Schizophrénie et cannabis : l’apaisement au prix de l’aggravation
L’association entre schizophrénie et cannabis illustre encore davantage cette dynamique complexe. De nombreux patients rapportent utiliser le cannabis pour diminuer une tension interne permanente, atténuer l’anxiété, réduire l’ennui ou supporter certaines manifestations de la maladie. Certains évoquent même une sensation d’apaisement des voix, ou l’impression de retrouver une forme d’aisance dans les interactions sociales. La stimulation cognitive est également souvent citée comme effet recherché, pour lutter contre l’apragmatisme et l’apathie.
Pourtant, la consommation régulière de cannabis est associée à une aggravation de la symptomatologie psychotique. Les équipes observent une augmentation de la désorganisation de la pensée, une recrudescence des idées délirantes, une majoration des hallucinations ou encore une diminution de l’insight. Les hospitalisations sont plus fréquentes, les traitements moins efficaces et l’adhésion aux soins plus fragile.
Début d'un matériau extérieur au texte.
-- ==== Sys2Proof/Machine/Blocks.lean ====
section
/-!
DEFINITION. The cellar as a store of blocks: its address map, when it serves, and reading and writing a block (R398, R400 to R403,
R407, R409 to R412).
-/

namespace Sys2Proof.Machine

/-! ### Address map (R402, R403, R405) -/

/-- Data bytes and MiB of the cellar: 16 Gb or 24 Gb devices. -/
def cellarBytes (dense : Bool) : Nat := if dense then 24253931520 else 16169287680
def cellarMib (dense : Bool) : Nat := cellarBytes dense / 2 ^ 20

/-- The cellar channel and check group of a block address (data address / 64). -/
def blockChannel (b : Nat) : Nat := b / 16 % 8
def blockGroup (b : Nat) : Nat := b / 128

/-- The DESKEW region in MiB for a value of dsk. -/
def deskewMib (dsk : Nat) : Nat := 64 * min 24 dsk

/-- The region of a block address: SPILL, ARCHIVE, JOURNAL, DESKEW, CAPTURE. -/
def regionOf (dsk b : Nat) : Nat :=
  let m := b / 2 ^ 14
  if m < 64 then 0 else if m < 128 then 1 else if m < 144 then 2 else if m < 144 + deskewMib dsk then 3 else 4

/-- Capture segments of 8 MiB (R405). -/
def captureSegs (dense : Bool) (dsk : Nat) : Nat := (cellarMib dense - 144 - deskewMib dsk) / 8

/-- The channels are in self-refresh: in DORMANT, and on the fallback oscillator (R401). -/
def State.celAsleep (s : State) : Bool := decide (s.mode = modeDormant) || s.bit F.TIM_CLK_STAT_on_fallback

/-- Accesses wait while the channels train at a new rate or a repair runs (R398, R419). -/
def State.celWaits (s : State) : Bool := s.cel.training || decide (s.rd F.CEL_PPR_CMD_status = 1)

/-- The cellar serves accesses: trained, not training, not under repair and not in self-refresh (R398, R400, R401, R419). -/
def State.celServes (s : State) : Bool :=
  s.bit F.CEL_STAT_avail && !s.celWaits && !s.celAsleep

/-! ### Stored blocks (R402, R409 to R412) -/

/-- A block of 68 zero symbols, which is a codeword. -/
def zeroBlock : List Nat := List.replicate 68 0

/-- The stored symbols of a block. -/
def State.stored (s : State) (b : Nat) : List Nat :=
  let d := tabGet [] s.cel.blocks b
  if d = [] then zeroBlock else d

/-- The line of a block is valid (R409). -/
def State.lineValid (s : State) (b : Nat) : Bool := tabGet false s.cel.lines (b / 8)

/-- A block stored as given, its line valid. -/
def State.putBlock (s : State) (b : Nat) (w : List Nat) : State :=
  { s with cel := { s.cel with blocks := tabPut [] s.cel.blocks b w, lines := tabPut false s.cel.lines (b / 8) true } }

/-- A write that reaches a line not yet valid fills it with zeros (R410). -/
def State.openLine (s : State) (b : Nat) : State :=
  if s.lineValid b then s
  else
    let s := { s with cel := { s.cel with
      blocks := s.cel.blocks.filter (fun e => decide (e.1 / 8 ≠ b / 8)),
      lines := tabPut false s.cel.lines (b / 8) true } }
    s.count 661 1

/-- The location of a block for CEL_ELOG: bank and row are free (notes/assumptions/2.md). DESIGN CHOICE (log 2). -/
def blockLoc (b : Nat) : Nat := (Config.cellarRow (blockGroup b)).toNat

/-- A corrected read is counted and logged (R411). -/
def State.celCorrected (s : State) (region ch loc : Nat) : State :=
  let s := s.count (576 + 8 * region + ch) 1
  ((s.wr F.CEL_ELOG_CE_ch ch).wr F.CEL_ELOG_CE_bank (loc / 2 ^ 17)).wr F.CEL_ELOG_CE_row loc

/-- A poisoned read is counted, logged and signalled (R412). -/
def State.celPoisoned (s : State) (region ch loc : Nat) : State :=
  let s := s.count (616 + 8 * region + ch) 1
  let s := ((s.wr F.CEL_ELOG_UE_ch ch).wr F.CEL_ELOG_UE_bank (loc / 2 ^ 17)).wr F.CEL_ELOG_UE_row loc
  s.raise 0x31 (region * 2 ^ 21 + ch * 2 ^ 18)

/-- The region of a block under the CEL_CFG in force. -/
def State.celRegion (s : State) (b : Nat) : Nat := regionOf (s.cur F.CEL_CFG_dsk) b

/-- Symbol errors, (symbol, error) pairs, that a read meets in a stored word. -/
def disturb (w : List Nat) : List (Nat × Nat) → List Nat
  | [] => w
  | (k, e) :: es => disturb (w.set k (w.getD k 0 ^^^ e % 256)) es

/-- Reads a block: result code of CEL_ACC_CMD, corrected symbol, data, and the state after correction and write-back
(R409, R411, R412). -/
def State.readBlock (s : State) (b : Nat) (errs : List (Nat × Nat)) : Nat × Nat × List Nat × State :=
  let region := s.celRegion b
  if !s.lineValid b then (3, 0, List.replicate 64 0, s.count (656 + region) 1)
  else
    let w := disturb (s.stored b) errs
    match rsDecode 4 w with
    | .clean => (0, 0, w.take 64, s)
    | .corrected k w => (1, k, w.take 64, (s.putBlock b w).celCorrected region (blockChannel b) (blockLoc b))
    | .poisoned => (2, 0, w.take 64, (s.putBlock b w).celPoisoned region (blockChannel b) (blockLoc b))

/-- The errors that a read meets in block b, of those listed by block address. -/
def errsAt (errs : List (Nat × Nat × Nat)) (b : Nat) : List (Nat × Nat) := (errs.filter fun e => decide (e.1 = b)).map Prod.snd

/-- Reads blocks in order: the blocks' data, how many were corrected, whether one was poisoned or in a line not valid, and the
state after it. -/
def State.readBlocks (s : State) (errs : List (Nat × Nat × Nat)) : List Nat → Tab (List Nat) × Nat × Bool × State
  | [] => ([], 0, false, s)
  | b :: bs =>
    let r := s.readBlock b (errsAt errs b)
    let q := State.readBlocks r.2.2.2 errs bs
    (tabPut [] q.1 b r.2.2.1, q.2.1 + b2n (decide (r.1 = 1)), q.2.2.1 || decide (2 ≤ r.1), q.2.2.2)

/-- The blocks of `n` bytes from data address `a` on. -/
def blocksOf (a n : Nat) : List Nat := (List.range ((a % 64 + n + 63) / 64)).map (a / 64 + ·)

/-- `n` bytes from data address `a` on, out of the data of their blocks. -/
def bytesAt (data : Tab (List Nat)) (a n : Nat) : List Nat :=
  (((blocksOf a n).flatMap fun b => tabGet [] data b).drop (a % 64)).take n

/-- Whole blocks from block b on, in whole check groups, which reach no line that they do not fill (R410). -/
def State.writeGroups (s : State) (b : Nat) (bytes : List Nat) : State :=
  forEach (fun k t =>
    let d := ((bytes.drop (64 * k)).take 64 ++ List.replicate 64 0).take 64
    t.putBlock (b + k) (d ++ rsCheck 4 d)) (List.range (16 * ((bytes.length + 1023) / 1024))) s

/-- A part of a check group that MAP writes, which it holds whole: the group's lines are valid; a block takes a new content from its
first byte on, and keeps the error of a stored one until then (R410, R412). DESIGN CHOICE (log 41). -/
def State.writeRing (s : State) (b off : Nat) (bytes : List Nat) : State :=
  let old := s.stored b
  let data := old.take 64
  let new := (data.take off ++ bytes ++ data.drop (off + bytes.length)).take 64
  let diff := List.zipWith (· ^^^ ·) data new
  let w := if off = 0 then new ++ rsCheck 4 new else List.zipWith (· ^^^ ·) old (diff ++ rsCheck 4 diff)
  let s := s.putBlock b w
  { s with cel := { s.cel with lines := tabPut false s.cel.lines (b / 8 ^^^ 1) true } }

/-- Bytes that MAP writes at data address `a`, over at most two blocks. -/
def State.writeRings (s : State) (a : Nat) (bytes : List Nat) : State :=
  let k := 64 - a % 64
  let s := s.writeRing (a / 64) (a % 64) (bytes.take k)
  if bytes.length ≤ k then s else s.writeRing (a / 64 + 1) 0 (bytes.drop k)

/-- Writes a whole block with computed check bytes (R410, R412). -/
def State.writeBlock (s : State) (b : Nat) (data : List Nat) : State :=
  (s.openLine b).putBlock b (data ++ rsCheck 4 data)

/-- Writes `bytes` at byte `off` of a block: a write of part of a poisoned block is discarded and counted (R410 to R412). -/
def State.writePart (s : State) (b off : Nat) (bytes : List Nat) : State :=
  let s := s.openLine b
  let old := s.stored b
  let put := fun (t : State) (w : List Nat) =>
    let d := (w.take 64).take off ++ bytes ++ (w.take 64).drop (off + bytes.length)
    t.putBlock b (d ++ rsCheck 4 d)
  match rsDecode 4 old with
  | .clean => put s old
  | .corrected _ w => put (s.celCorrected (s.celRegion b) (blockChannel b) (blockLoc b)) w
  | .poisoned => s.count (616 + 8 * s.celRegion b + blockChannel b) 1

end Sys2Proof.Machine
end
Ce terrain de vulnérabilité est bien documenté : selon les travaux de Pierre Thomas, Ali Amad et Thomas Fovet publiés dans L’Encéphale, les patients atteints de schizophrénie présentent 4,6 fois plus de troubles addictifs que les personnes sans maladie psychiatrique.
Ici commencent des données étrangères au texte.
/-- Blocks held for the outer decoder after one more: the first of a group begins one, and ends a group that it cuts short; any other
joins the group in progress, and is dropped where none is (R259). -/
def heldWith (held : List Decided) (d : Decided) : List Decided :=
  let whole := held.length / 16 * 16
  if d.first then held.take whole ++ [d] else if held.length = whole then held else held ++ [d]

/-- REORDER_RELEASE: the slice's decided blocks leave the store in arrival order, one at a time; blocks decoded in NONE and SEARCH
are discarded, and the outer decoder takes whole groups (R259, R260, R272, R413). -/
def execReorderRelease (i : Fin 8) (s : State) : Out :=
  .next (
    match s.pool.nextRelease i with
    | none => s
    | some d =>
      let s := { s with pool := { s.pool with store := s.pool.store.filter fun x => x.id ≠ d.id } }
      let r := s.memRead 3 (reorderRow i d.id)
      let s := r.2
      let d := { d with lost := r.1 }
      if d.locked then
        let a := s.align1 i
        let l := s.lfr1 i
        let s := s.setLfr i { l with uncTot := l.uncTot + 1, uncBad := l.uncBad + b2n d.unconv }
        let s := if d.unconv then s.count (lfrCnt i 1) 1 else s
        s.setAlign i { a with held := heldWith a.held d }
      else s)

/-! ### Block alignment (R260) -/

/-- BLOCK_SYNC_TRIAL: the 16 blocks of a hypothesis are judged; 12 converged lock, and otherwise the next hypothesis is tried (R260). -/
def execBlockSyncTrial (i : Fin 8) (s : State) : Out :=
  .next (
    let a := s.align1 i
    if s.rd F.FEC_STAT_sync [i] = 1 ∧ 16 ≤ a.trial then
      let h := s.rd F.FEC_STAT_hyp [i]
      if 12 ≤ a.good then
        ((s.wr F.FEC_STAT_sync 2 [i]).setAlign i { a with bad := 0, held := [] }).raise 0x1C (i.val * 2 ^ 21 + h)
      else
        let H := hypotheses (s.rxBaud i) (s.rxdv F.RXD_MODE_CFG_const i) (s.rxdv F.RXD_MODE_CFG_pilot i)
        ((s.wr F.FEC_STAT_hyp ((h + 1) % H) [i]).setAlign i
          { a with serial := a.serial + 1, formed := 0, trial := 0, good := 0, phase := 2 }).alignBlock i
    else s)

/-- Block alignment is lost: SEARCH again, with its flag and event (R260). -/
def State.syncLost (s : State) (i : Nat) : State :=
  (((s.syncSearch i).alignBlock i).wr F.FEC_EVT_sync_lost 1 [i]).raise 0x1D (i * 2 ^ 21)

/-! ### The outer code (R261 to R263) -/

/-- Product of two elements of GF(2^15) modulo x^15 + x + 1, `n` bits of the second. -/
def bchMul (a : Nat) : Nat → Nat → Nat
  | 0, _ => 0
  | n + 1, b =>
    let r := 2 * bchMul a n (b / 2)
    let r := if 2 ^ 15 ≤ r then r ^^^ 0x8003 else r
    if b % 2 = 1 then r ^^^ a else r

/-- A power of the primitive element α. -/
def bchAlpha : Nat → Nat
  | 0 => 1
  | n + 1 => bchMul (bchAlpha n) 15 2

/-- A polynomial over the field, constant term first, times (x + r). -/
def bchTimes (p : List Nat) (r : Nat) : List Nat :=
  List.zipWith (fun a b => a ^^^ b) (0 :: p) (p.map (fun c => bchMul c 15 r) ++ [0])

/-- The minimal polynomial of α^i as the coefficients of a binary polynomial, x^k at bit k: its roots are the 15 conjugates. -/
def minimalPoly (i : Nat) : Nat :=
  let roots := (List.range 15).map fun k => bchAlpha (i * 2 ^ k % 32767)
  ofBits ((roots.foldl bchTimes [1]).reverse.map fun c => decide (c = 1))

/-- Product of two binary polynomials, `n` bits of the second. -/
def polyMul (a : Nat) : Nat → Nat → Nat
  | 0, _ => 0
  | n + 1, b => (2 * polyMul a n (b / 2)) ^^^ (if b % 2 = 1 then a else 0)

/-- The generator of the outer code: the minimal polynomials of α^1, α^3, … α^23, of degree 180 (R261). -/
def bchPoly : Nat := (List.range 12).foldl (fun g k => polyMul g 16 (minimalPoly (2 * k + 1))) 1

/-- The 180 bits that remain of a bit string, highest-degree coefficient first, divided by the generator after 180 zeros:
the parity of information bits, and 0 for a codeword (R261). -/
def bchParity (bits : List Bool) : List Bool := toBits 180 (crcBits 180 (bchPoly % 2 ^ 180) 0 bits)

/-- The inverse of a field element: its power 2^15 - 2. -/
def bchInv (a : Nat) : Nat :=
  let r := (List.range 13).foldl (fun r _ => bchMul (bchMul r 15 r) 15 a) a
  bchMul r 15 r

/-- The 24 syndromes of a word, highest-degree coefficient first: its values at α^1 to α^24. -/
def syndromes (w : List Bool) : List Nat :=
  (List.range 24).map fun j => w.foldl (fun acc b => bchMul acc 15 (bchAlpha (j + 1)) ^^^ b2n b) 0

/-- A polynomial over the field at a point, constant term first. -/
def polyAt (p : List Nat) (x : Nat) : Nat := p.foldr (fun c acc => c ^^^ bchMul acc 15 x) 0

/-- The state of the Berlekamp-Massey algorithm: the locator, the locator before its last change of length and its discrepancy, the
length, and the steps since that change. -/
structure Locator where
  poly : List Nat
  old  : List Nat
  disc : Nat
  len  : Nat
  gap  : Nat

/-- One step with the syndromes from the first: the discrepancy of syndrome n corrects the locator. -/
def Locator.step (syn : List Nat) (c : Locator) (n : Nat) : Locator :=
  let d := (List.range (c.len + 1)).foldl (fun acc k => acc ^^^ bchMul (c.poly.getD k 0) 15 (if k ≤ n then syn.getD (n - k) 0 else 0)) 0
  if d = 0 then { c with gap := c.gap + 1 }
  else
    let f := bchMul d 15 (bchInv c.disc)
    let shifted := List.replicate c.gap 0 ++ c.old.map fun x => bchMul x 15 f
    let poly := (List.range (max c.poly.length shifted.length)).map fun k => c.poly.getD k 0 ^^^ shifted.getD k 0
    if 2 * c.len ≤ n then ⟨poly, c.poly, d, n + 1 - c.len, 1⟩ else { c with poly := poly, gap := c.gap + 1 }

/-- The places of up to 12 errors of a word: those of the roots of its error locator, as many as its degree, and none where there are
not so many (R261, R263). -/
def errorPlaces (w : List Bool) : Option (List Nat) :=
  let c := (List.range 24).foldl (Locator.step (syndromes w)) ⟨[1], [1], 1, 0, 1⟩
  let places := (List.range w.length).filter fun p =>
    decide (polyAt c.poly (bchAlpha ((32767 - (w.length - 1 - p) % 32767) % 32767)) = 0)
  if c.len ≤ 12 ∧ places.length = c.len then some places else none

/-- A codeword after the outer decoder: the bits, how many were corrected, and whether it is a detected failure, whose bits pass
uncorrected (R261, R263). -/
def outerFix (w : List Bool) : List Bool × Nat × Bool :=
  match errorPlaces w with
  | some ps => (w.zipIdx.map fun p => xor p.1 (decide (p.2 ∈ ps)), ps.length, false)
  | none => (w, 0, true)

/-- E_max: the least energy with at least 2^B shells of 128 amplitudes of that energy or less (R255). -/
def energyMax (amps : List Nat) (b : Nat) : Nat :=
  ((List.range (128 * 49 + 1)).find? fun e => decide (2 ^ b ≤ shellCount amps 128 e)).getD (128 * 49)

/-- The amplitude that a label's bits name (R236). -/
def labelAmp (c : Nat) (b : List Bool) : Nat :=
  if labelBits c = 4 then (amp16 (b.getD 0 false)).toNat else (amp64 (b.getD 0 false) (b.getD 1 false)).toNat

/-- The dematcher: the B bits of a shell, B zero bits and a count where its energy or index is out of range (R256). -/
def dematch (c b : Nat) (labels : List Bool) : List Bool × Nat :=
  let amps := ampSet (constActs c)
  let w := (labelBits c - 2) / 2
  let shell := (groupsOf w 128 labels).map (labelAmp c)
  let top := energyMax amps b
  let j := shellIndex amps top shell
  if top < (shell.map fun a => a * a).sum ∨ 2 ^ b ≤ j then (List.replicate b false, 1) else (toBits b j, 0)

/-- The I_b information bits of a decided block, and the shells rejected (R254, R256). -/
def blockBits (c e rate : Nat) (w : List Bool) : List Bool × Nat :=
  let a := ampPositions c
  let amp := w.take a
  let sign := (w.take (ldpcK rate)).drop a
  if isPcs c then
    let b := entropyActs (constActs c) e - 128
    let shells := (groupsOf (128 * ((labelBits c - 2) / 2)) (blockSymbols c / 32) amp).map (dematch c b)
    (shells.flatMap Prod.fst ++ sign, (shells.map Prod.snd).sum)
  else (amp ++ sign, 0)

/-- Decoded bits join those that the framer holds, of which it keeps the last `keep`; what it points at, and the tags of the blocks that
they came from, move with them (R225, R315, R320). -/
def Lfr.append (l : Lfr) (keep : Nat) (bits : List (Bool × Bool)) (tags : List (Nat × Nat)) : Lfr :=
  let w := l.window ++ bits
  let d := w.length - keep
  let new := tags.map fun p => (((l.window.length + p.1 : Nat) : Int), p.2)
  { l with window := w.drop d, next := l.next - d, start := l.start - d, cand := l.cand.map fun p => (p.1 - d, p.2),
           excluded := l.excluded.bind fun p => if p < d then none else some (p - d),
           tags := ((l.tags ++ new).map fun p => (p.1 - (d : Int), p.2)).filter fun p => decide (-65536 < p.1) }

/-- OUTER_GROUP_DECODE: a group of 16 released blocks is decoded and delivered to LFR, its bits marked where it has an
uncorrectable codeword, a block that the reorder store has lost, or where their block left unconverged (R256, R261 to R263, R274,
R413). -/
def execOuterGroupDecode (i : Fin 8) (s : State) : Out :=
  .next (
    let a := s.align1 i
    match a.held with
    | [] => s
    | h :: _ =>
      if 16 ≤ a.held.length then
        let group := a.held.take 16
        let ib := blockInfo h.code.const h.code.ent h.code.rate
        let blocks := group.map fun b => blockBits h.code.const h.code.ent h.code.rate b.bits
        let stream := blocks.flatMap Prod.fst
        let fixed := (List.range 16).map fun j => outerFix ((List.range ib).map fun k => stream.getD (outerPosition k j) false)
        let n := (fixed.filter fun r => r.2.2).length
        let dmBad := (blocks.map Prod.snd).sum
        let out := (List.range (ib - 180)).flatMap fun k => (List.range 16).map fun j =>
          (((fixed.getD j ([], 0, false)).1).getD k false,
            decide (n ≠ 0) || group.any Decided.lost || (group.map Decided.unconv).getD ((16 * k + j) / ib) false)
        let tags := group.zipIdx.map fun b => (b.2 * ib, b.1.pos)
        let s := ((s.count (fecCnt i 7) (fixed.map fun r => r.2.1).sum).count (fecCnt i 8) n).count (fecCnt i 9) dmBad
        let s := if n ≠ 0 then s.wr F.FEC_EVT_uncorr 1 [i] else s
        let s := if dmBad ≠ 0 then s.wr F.FEC_EVT_dm_bad 1 [i] else s
        let s := if s.probing then
            { s with vtg := { s.vtg with ucb := tabPut 0 s.vtg.ucb i (tabGet 0 s.vtg.ucb i + n) } } else s
        let l := s.lfr1 i
        let s := s.setLfr i ({ l with recAcc := l.recAcc + n }.append (2 * s.rxFrame i + 48) out tags)
        s.setAlign i { a with held := a.held.drop 16 }
      else s)

/-! ### The margin (R265, R277) -/

/-- The 10-iteration threshold of a rate, in 10^-4 (R265). -/
def ber10 (rate : Nat) : Nat := [290, 240, 200, 170].getD rate 240

/-- 20 log10(√2 erfc⁻¹(2p)) of p = num/den in dB, in units of 2^-64 (R277). -/
def qOf (num den : Nat) : Int :=
  let x := (erfcInv256 (2 * num * 2 ^ 256 / den : Nat)).toNat
  fxDb (2 * x ^ 2 / 2 ^ 320) (2 ^ 192)

/-- FEC_MARGIN.margin in 1/64 dB from corrected and sent bits: Q(BER) - Q(threshold); where no bit, or half of the bits or more, were
corrected, Q has no value, and the margin is free (R277). -/
def fecMargin (bad sent rate : Nat) : Nat :=
  if bad = 0 ∨ sent ≤ 2 * bad then (Config.marginOpen bad sent).toNat
  else ofSigned 12 (roundOpen (64 * (qOf bad sent - qOf (ber10 rate) 10000)) (2 ^ 64))

/-- The lowest valid margin of slice i over the period of an ageing record (R521). -/
def State.lowMargin (s : State) (i : Nat) (m : Int) : State :=
  let v := match tabGet none s.mon.low i with
    | some l => min l m
    | none => m
  { s with mon := { s.mon with low := tabPut none s.mon.low i (some v) } }

/-- MARGIN_INTERVAL: 10 ms of a slice in TRACK have passed: FEC_MARGIN from the bits corrected in its converged blocks, which
no block or too many unconverged ones leave invalid (R277). -/
def execMarginInterval (i : Fin 8) (s : State) : Out :=
  .next (
    let m := tabGet (0, 0, 0) s.pool.margin i
    let s := { s with pool := { s.pool with margin := tabPut (0, 0, 0) s.pool.margin i (0, 0, 0) } }
    if s.acq i = acqTrack then
      if m.2.1 = 0 ∨ m.2.1 + m.2.2 < 100 * m.2.2 then s.wr F.FEC_MARGIN_valid 0 [i]
      else
        let q := fecMargin m.1 (24576 * m.2.1) (s.rxdv F.FEC_CODE_CFG_rate i)
        ((s.wr F.FEC_MARGIN_margin q [i]).wr F.FEC_MARGIN_valid 1 [i]).lowMargin i (toSigned 12 q)
    else s)

end Sys2Proof.Machine
end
Ainsi, le produit répond à des fonctions psychiques précises, parfois indispensables à l’équilibre de la personne à ce moment-là de son parcours. Repérer ces fonctions constitue une étape essentielle de l’évaluation clinique et conditionne largement la qualité de l’accompagnement proposé.
Une relation d’influence réciproque
Identifier la fonction initiale de la consommation ne suffit pas à comprendre la complexité des pathologies duelles. Une fois installés, le trouble psychiatrique et le trouble addictif évoluent dans une relation d’influence réciproque. Les symptômes psychiques favorisent les consommations qui, à leur tour, aggravent ou entretiennent la souffrance psychique. Les périodes d’amélioration de l’un des troubles peuvent être fragilisées par la persistance de l’autre, tandis que les rechutes surviennent selon une dynamique où il devient difficile de distinguer la cause de la conséquence. Cette intrication permanente participe à la chronicisation des difficultés, aggrave le pronostic et rappelle la nécessité d’une approche globale.
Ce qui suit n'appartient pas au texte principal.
/-- REALIGN: a channel defined in receive enters MEASURING (R340). -/
def execRealign (c : Fin 512) (s : State) : Out :=
  .next (s.whenOpen 8 fun s => if s.rd F.MAP_CH_STAT_align [c] = 0 then s else s.measure c)

/-- WTR_EXPIRY: the timer runs out and leg A is selected; a STANDBY takes it from the mirror (R349, R355). -/
def execWtrExpiry (c : Fin 512) (s : State) : Out :=
  .next (
    if s.bit F.MAP_CH_STAT_wtr_run [c] = true ∧ s.standby = false then
      let was := s.psState c
      (((s.wr F.MAP_CH_STAT_req 0 [c]).wr F.MAP_CH_STAT_wtr_run 0 [c]).psMirror was c).selectLeg c false
    else s)

/-- The protection fields of channel c's transmitted record (R350): request and lowest member of the selected leg. -/
def State.txProtection (s : State) (c : Nat) : Nat × Nat :=
  if s.isProt c then
    (s.rd F.MAP_CH_STAT_req [c], (((s.leg c (s.bit F.MAP_CH_STAT_sel [c])).map MemberDef.m).min?).getD 0)
  else (0, 0)

/-- The record of a multiframe is judged: the far end's fields are reported from a valid one; three bad ones in a row declare a
mismatch, a good one ends it (R351). DEDUCED (log 20). -/
def State.judgeRecord (s : State) (c : Nat) (d : MemberDef) (r : ChanRecord) : State :=
      let x := s.mem c d.slice
      let bad := !r.valid || decide (r.ch ≠ c) || decide (r.members + 1 ≠ (s.members c).length)
      let s := if r.valid = true ∧ r.ch = c then
          ((s.wr F.MAP_CH_FAR_req r.req [c]).wr F.MAP_CH_FAR_sel_mem r.sel [c]).wr F.MAP_CH_FAR_valid 1 [c] else s
      if bad then
        let s := s.setMem c d.slice { x with badRec := min 3 (x.badRec + 1), mism := x.mism || decide (3 ≤ x.badRec + 1) }
        if x.mism = false ∧ 3 ≤ x.badRec + 1 then
          (s.wr F.MAP_MEM_STAT_mism 1 [c, d.m]).raise 0x2A (d.m * 2 ^ 9 + c)
        else s
      else s.setMem c d.slice { x with badRec := 0, mism := false }

/-- MEMBER_MISMATCH: the record that member m's slice has just received (R351). -/
def execMemberMismatch (c : Fin 512) (m : Fin 8) (s : State) : Out :=
  .next (
    match (s.members c).find? fun d => d.m = m.val with
    | none => s
    | some d =>
      match s.memRecord c d with
      | some r => if s.rd F.MAP_CH_STAT_align [c] ≠ 0 then s.judgeRecord c d r else s
      | none => s)

/-! ### Commits (R23, R24, R340, R343, R353, R354) -/

/-- The slices that carry channel c in either of two images. -/
def chanSlices (a b : Tab Nat) (c : Nat) : List Nat := ((membersOf a c ++ membersOf b c).map MemberDef.slice).eraseDups

/-- A member without its route, which touches no line (R343). -/
def MemberDef.unrouted (d : MemberDef) : MemberDef := { d with cel := false }

/-- The settings that touch the line of a channel in receive: its definition, its selector, its cipher and the keys of its receive
direction (R129, R352, R353, R364). -/
def rxSettings : List (Fld × Option Nat) :=
  [(F.MAP_CH_CFG_rx_on, none), (F.MAP_CH_CFG_size, none), (F.MAP_CH_CFG_prot, none),
   (F.MAP_CH_PS_revert, none), (F.MAP_CH_PS_sd_en, none), (F.MAP_CH_PS_wtr, none),
   (F.CIP_CH_CFG_side, none), (F.CIP_CH_CFG_auth_n, none),
   (F.CIP_CH_KEY_slot0, some 1), (F.CIP_CH_KEY_slot1, some 1), (F.CIP_CH_KEY_epoch, some 1)]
Repérer et diagnostiquer une pathologie duelle
Les questions clés du repérage
La phase de repérage consiste à comprendre les liens qui unissent les deux troubles. Qu’est-ce que le produit permet d’obtenir ? Que se passe-t-il lorsque la consommation diminue ? Quels symptômes précèdent les épisodes de rechute ? Quelles situations aggravent la souffrance psychique ? Ces questions permettent progressivement de mettre en lumière la fonction occupée par l’addiction dans l’équilibre psychique de la personne. Elles invitent aussi à dépasser une lecture morale ou comportementale des consommations, pour les considérer comme une tentative d’adaptation, coûteuse mais cohérente au regard du vécu du sujet.
Deux diagnostics distincts, une vigilance particulière au moment du sevrage
Le repérage se fait de façon distincte : un diagnostic doit être posé indépendamment pour chacun des troubles. L’addiction n’est pas une comorbidité du trouble psychiatrique, et inversement. Les deux coexistent et s’influencent dans une relation complexe.
L’arrêt de la substance est préconisé pour identifier correctement un trouble psychiatrique, ce qui suppose un cadre sécurisant et pérenne pour accompagner le sevrage. Les professionnels assistent trop souvent à des sevrages forcés ou mal accompagnés lors des hospitalisations, les symptômes de sevrage étant alors confondus avec des signes de maladie mentale. Le repérage implique donc une vigilance accrue pendant les périodes de sevrage, d’hospitalisation ou de crise. Cette zone grise explique en partie la fréquence des erreurs diagnostiques et souligne l’importance d’évaluations répétées dans le temps.